David Brown, owner of Obsidian Renewables in Lake Oswego, described the chilling effect that the shortened term has on developers, said: “Nobody is going to loan you money on a 15-year loan if you only have a three-year purchase agreement. I think it would be an end to PURPA projects.”
A final order from the Oregon Public Utility Commission is expected in March.
Wyoming
In August, Rocky Mountain Power requested that the Wyoming Public Service Commission reduce PURPA contracts from twenty to three years.
In its filings to the Commission, Rocky Mountain Power said it is facing 713 megawatts in proposed PURPA projects, in addition to 413 megawatts in existing PURPA development, which together would account for a full 96 percent of its average load. This in a state where traditionally 90 percent of electricity generation has been coal-fired.
The Wyoming PSC will hold a hearing in March and a decision is expected soon thereafter.
Utah
Rocky Mountain Power made the very same request last year in Utah: asking that the purchase agreements from PURPA qualified facilities be shortened from twenty years to just three years.

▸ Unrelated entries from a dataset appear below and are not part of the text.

-- ==== Sys2Proof/Certificates/Slice0/Obligations.lean ====
section
/-! DEFINITION. The statements for the provers, by the spec's files: encoding, ports and steps, reset, reads,
writes, commands, the FIFO, the tick, the decoder and interpreter, the invariants, the rules about the whole
block. Where a next state is written out as an update of `s`, everything not named is unchanged: the frame. -/

open Sys2Proof Sys2Proof.Machine

/-! ## Encoding (30_encoding.md) -/

/-- Decoding the encoding of a well-formed operation gives it back, with every operand, as an access word and
as bytes (R80 to R85; the byte layout is the model's own, log 10). -/
def Obligations.DecodeOfEncodeIsTheOperation : Prop :=
  ∀ i : Instr, wellFormed i = true → decodeWord (encodeWord i) = i ∧ decodeBytes (encodeBytes i) = .ok i

/-- R81: every access word is taken by exactly one row of the opcode table, the row of the operation the
decoder reads, which is well formed. -/
def Obligations.EveryAccessWordIsOneTableRow : Prop :=
  ∀ a : AccessWord, opcodeTable.filter (fun r => r.takes a) = [rowOf (decodeWord a)] ∧
    wellFormed (decodeWord a) = true

/-- R80, R81: no bit of a write's access word is lost by decoding; of a read's, only WDATA, which is not part of
its match. -/
def Obligations.EncodeOfDecodeIsTheAccessWord : Prop :=
  ∀ a : AccessWord,
    (a.getLsbD 37 = true → encodeWord (decodeWord a) = a) ∧
    (a.getLsbD 37 = false → encodeWord (decodeWord a) = accessWord false (accessIndex a) 0)

/-- Words written out from R80, R83, R84 and the programs of 95_test_vectors.md decode to what they stand
for. -/
def Obligations.SpecWordsDecode : Prop :=
  decodeWord 0x0000000000 = .rdId ∧ decodeWord 0x0400000000 = .rdStatus ∧ decodeWord 0x0B00000000 = .rdTsData ∧
  decodeWord 0x1F00000000 = .rdRsvd24To31 31 ∧ decodeWord 0x2200000004 = .wrCtrl 4 ∧
  decodeWord 0x240000007A = .wrStatus 0x7A ∧ decodeWord 0x2B00000028 = .wrTsData 40 ∧
  decodeWord 0x2D00850000 = .wrRawLo 0x00850000 ∧ decodeWord 0x3400000000 = .wrRsvd20To23 20 0 ∧
  decodeWord 0x2300000000 = .nop ∧ decodeWord 0x2300000001 = .start ∧ decodeWord 0x2300000002 = .decode ∧
  decodeWord 0x2300000003 = .interpret ∧ decodeWord 0x2300000004 = .clear ∧ decodeWord 0x2300000005 = .cmdRsvd5 ∧
  decodeWord 0x2300000007 = .cmdRsvd6To7 7 ∧ decodeWord 0x2300000101 = .cmdRsvdB8 0x101 ∧
  decodeWord 0x23FFFFFFFF = .cmdRsvdB31 0xFFFFFFFF

/-! ## Ports and steps (20_memory.md) -/

/-- R87, R70: when the next event is an access at the register port, step is exec of the decoded operation on the
state without that event; in particular it runs the operation whose encoding the access carries. A listed tick or
reset is the next step; with nothing listed, the next event is the free schedule's (the model's own, log 3). -/
def Obligations.StepRunsTheDecodedOperation : Prop :=
  ∀ (s : State) (es : List Event),
    (∀ w, s.events = .port w :: es →
      step s = exec (decodeWord w) { s with events := es } ∧
      ∀ i : Instr, wellFormed i = true → w = encodeWord i → step s = exec i { s with events := es }) ∧
    (∀ level, s.events = .tick level :: es → step s = .next (tick level { s with events := es })) ∧
    (s.events = .reset :: es → step s = .next (resetBlock { s with events := es })) ∧
    (s.events = [] → step s = takeEvent (Config.freeEvent s.drawn) { s with drawn := s.drawn + 1 })

/-- R61, R60: an aligned word access at `BASE + 4·k` performs the operation of word index `k`, and an access with
no byte in the window does not reach the block. -/
def Obligations.BusAccessReachesItsRegister : Prop :=
  (∀ (s : State) (k : Index) (write : Bool) (wdata : Word) (es : List Event),
    s.events = .bus ⟨Config.base + 4 * k.toNat, .word, write, wdata⟩ :: es →
    step s = exec (decodeWord (accessWord write k wdata)) { s with events := es }) ∧
  ∀ (s : State) (a : BusAccess) (es : List Event), s.events = .bus a :: es →
    (a.addr + a.size.bytes ≤ Config.base ∨ Config.base + 128 ≤ a.addr) → step s = .next { s with events := es }

/-- R67, R60, R220: a step is refused exactly when the next event is a bus access with a byte in the window that
is no aligned 32-bit access; every other step answers a next state. -/
def Obligations.OnlyUndefinedAccessesAreRefused : Prop :=
  ∀ s : State,
    ((∃ a, nextEvent s = .bus a ∧ Config.base < a.addr + a.size.bytes ∧ a.addr < Config.base + 128 ∧
        ¬ (a.size = .word ∧ a.addr % 4 = 0)) → step s = .refused .undefinedAccess) ∧
    ((¬ ∃ a, nextEvent s = .bus a ∧ Config.base < a.addr + a.size.bytes ∧ a.addr < Config.base + 128 ∧
        ¬ (a.size = .word ∧ a.addr % 4 = 0)) → ∃ t, step s = .next t)

/-- R63, R85: over the bus, a reserved index 18 .. 31 reads 0 and a write to it changes nothing. -/
def Obligations.ReservedIndicesOverTheBus : Prop :=
  ∀ (s : State) (k : Nat) (wdata : Word) (es : List Event), 18 ≤ k → k ≤ 31 →
    (s.events = .bus ⟨Config.base + 4 * k, .word, false, wdata⟩ :: es →
      step s = .next { s with events := es, rdata := some 0 }) ∧
    (s.events = .bus ⟨Config.base + 4 * k, .word, true, wdata⟩ :: es → step s = .next { s with events := es })

/-! ## Reset (70_reset_and_hazards.md, 10_state.md) -/

/-- R250, R46: the reset input puts every component at its reset value whatever the phase, leaves the ID and PARAM
constants, and leaves IRQ at 0. -/
def Obligations.ResetGivesTheResetValues : Prop :=
  ∀ (s : State) (es : List Event), s.events = .reset :: es → ∃ t, step s = .next t ∧
    t.model.bit = false ∧ t.csumMode.bit = false ∧ t.ie = false ∧ t.startLow.toNat = 18000 ∧
    t.release.toNat = 1 ∧ t.window.toNat = 6000 ∧ t.thresh.toNat = 100 ∧ t.done = false ∧ t.cmdErr = false ∧
    t.wrErr = false ∧ t.rdErr = false ∧ t.ovf = false ∧ t.result = .none ∧ t.phase = .idle ∧ t.cnt.toNat = 0 ∧
    t.prev = true ∧ t.line = true ∧ t.oe = false ∧ t.out = true ∧ t.fill = 0 ∧ t.rptr = 0 ∧
    t.edgeCount.toNat = 0 ∧ t.bitCount.toNat = 0 ∧ (∀ k, t.raw.byte k = 0) ∧ t.hum.toInt = 0 ∧
    t.temp.toInt = 0 ∧ t.timer.toNat = 0 ∧ t.irq = false ∧ t.statusWord = 0x00050000 ∧
    t.fifoDepth = s.fifoDepth ∧ t.paramWord = s.paramWord ∧ Returns .rdId t (fun v => v.toNat = 0x44485453)

/-! ## Reads (40_register_access.md) -/

/-- R101, R102, R104, R118: ID, PARAM, CMD and the reserved indices. -/
def Obligations.ReadsOfConstants : Prop :=
  ∀ (s : State) (idx : Index),
    Returns .rdId s (fun v => v.toNat = 0x44485453) ∧
    Returns .rdParam s (fun v => v.toNat = s.fifoDepth + 0x100 ∧ (s.fifoDepth = 64 → v = 0x00000140)) ∧
    Returns .rdCmd s (fun v => v.toNat = 0) ∧
    Returns (.rdRsvd18To19 idx) s (fun v => v.toNat = 0) ∧
    Returns (.rdRsvd20To23 idx) s (fun v => v.toNat = 0) ∧
    Returns (.rdRsvd24To31 idx) s (fun v => v.toNat = 0)

/-- R103, R106, R107, R108, R109: the configuration registers. -/
def Obligations.ReadsOfConfiguration : Prop :=
  ∀ s : State,
    Returns .rdCtrl s (fun v => v.toNat =
      (if s.model = .dht22 then 1 else 0) + (if s.csumMode = .modTest then 2 else 0) + (if s.ie then 4 else 0)) ∧
    Returns .rdStartLow s (fun v => v.toNat = s.startLow.toNat ∧ (s.Inv → 18000 ≤ v.toNat)) ∧
    Returns .rdRelease s (fun v => v.toNat = s.release.toNat) ∧
    Returns .rdWindow s (fun v => v.toNat = s.window.toNat) ∧
    Returns .rdThresh s (fun v => v.toNat = s.thresh.toNat)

The Utah Public Service Commission, however, offered a solar-friendly compromise, shortening the term to 15 years, a move that was generally applauded by the solar industry.
In its decision, the Commission stated that “a term of 3-5 years would not sufficiently compensate a QF (qualifying facility) for generation."
Federal Showdown
The patchwork of state rulings might well be leading to some federal intervention. No surprise, then, that Berkshire Hathaway has been actively engaged in lobbying for PURPA reform in Washington DC.
Back in April and May 2015, there was a flurry of legislation introduced, with at least five Senate bills proposed that dealt with PURPA in some shape or form.
As the Senate was debating Sen. Murkowski’s broad energy bill, Berkshire Hathaway Energy lobbyist Jonathan Weisgall testified before a hearing that many Western utilities should be exempt from their requirements to buy power from a PURPA-qualified facility.
Sen. Maria Cantwell of Washington, the top ranking Democrat in the Energy and Natural Resources Committee, noted the many coal holdings in the Berkshire Hathaway portfolio—from coal generation power plants to BNSF Railway, which makes a good deal of its business now from coal shipments—and essentially called the company out for lobbying to stifle competition.
She asked: “Isn't it the case that obviously getting rid of this PURPA requirement would just greatly benefit the company financially on your profit margin by reducing competition for central station generation?”
Not long after, Weisgall was back at the Capitol, this time in the lower chamber, making similar testimony to the House.
The current version of Sen. Murkowski’s bill, however, doesn’t include any significant changes to PURPA.
Which isn’t to say that Berkshire Hathaway’s interests have been ignored by leaders in Congress. Sen. Murkowski and her counterparts in the House—Energy and Commerce Committee Chairman Fred Upton and House Energy and Power Subcommittee Chairman Ed Whitfield—have requested that the Federal Energy Regulatory Commission (FERC) conduct an official technical conference to review PURPA. This week, FERC agreed and the conference will be on June 29.
Berkshire Hathaway's endorsement of President Obama's Climate Commitment seems difficult to square with the company's quest to kill “the most effective single measure in promoting renewable energy.”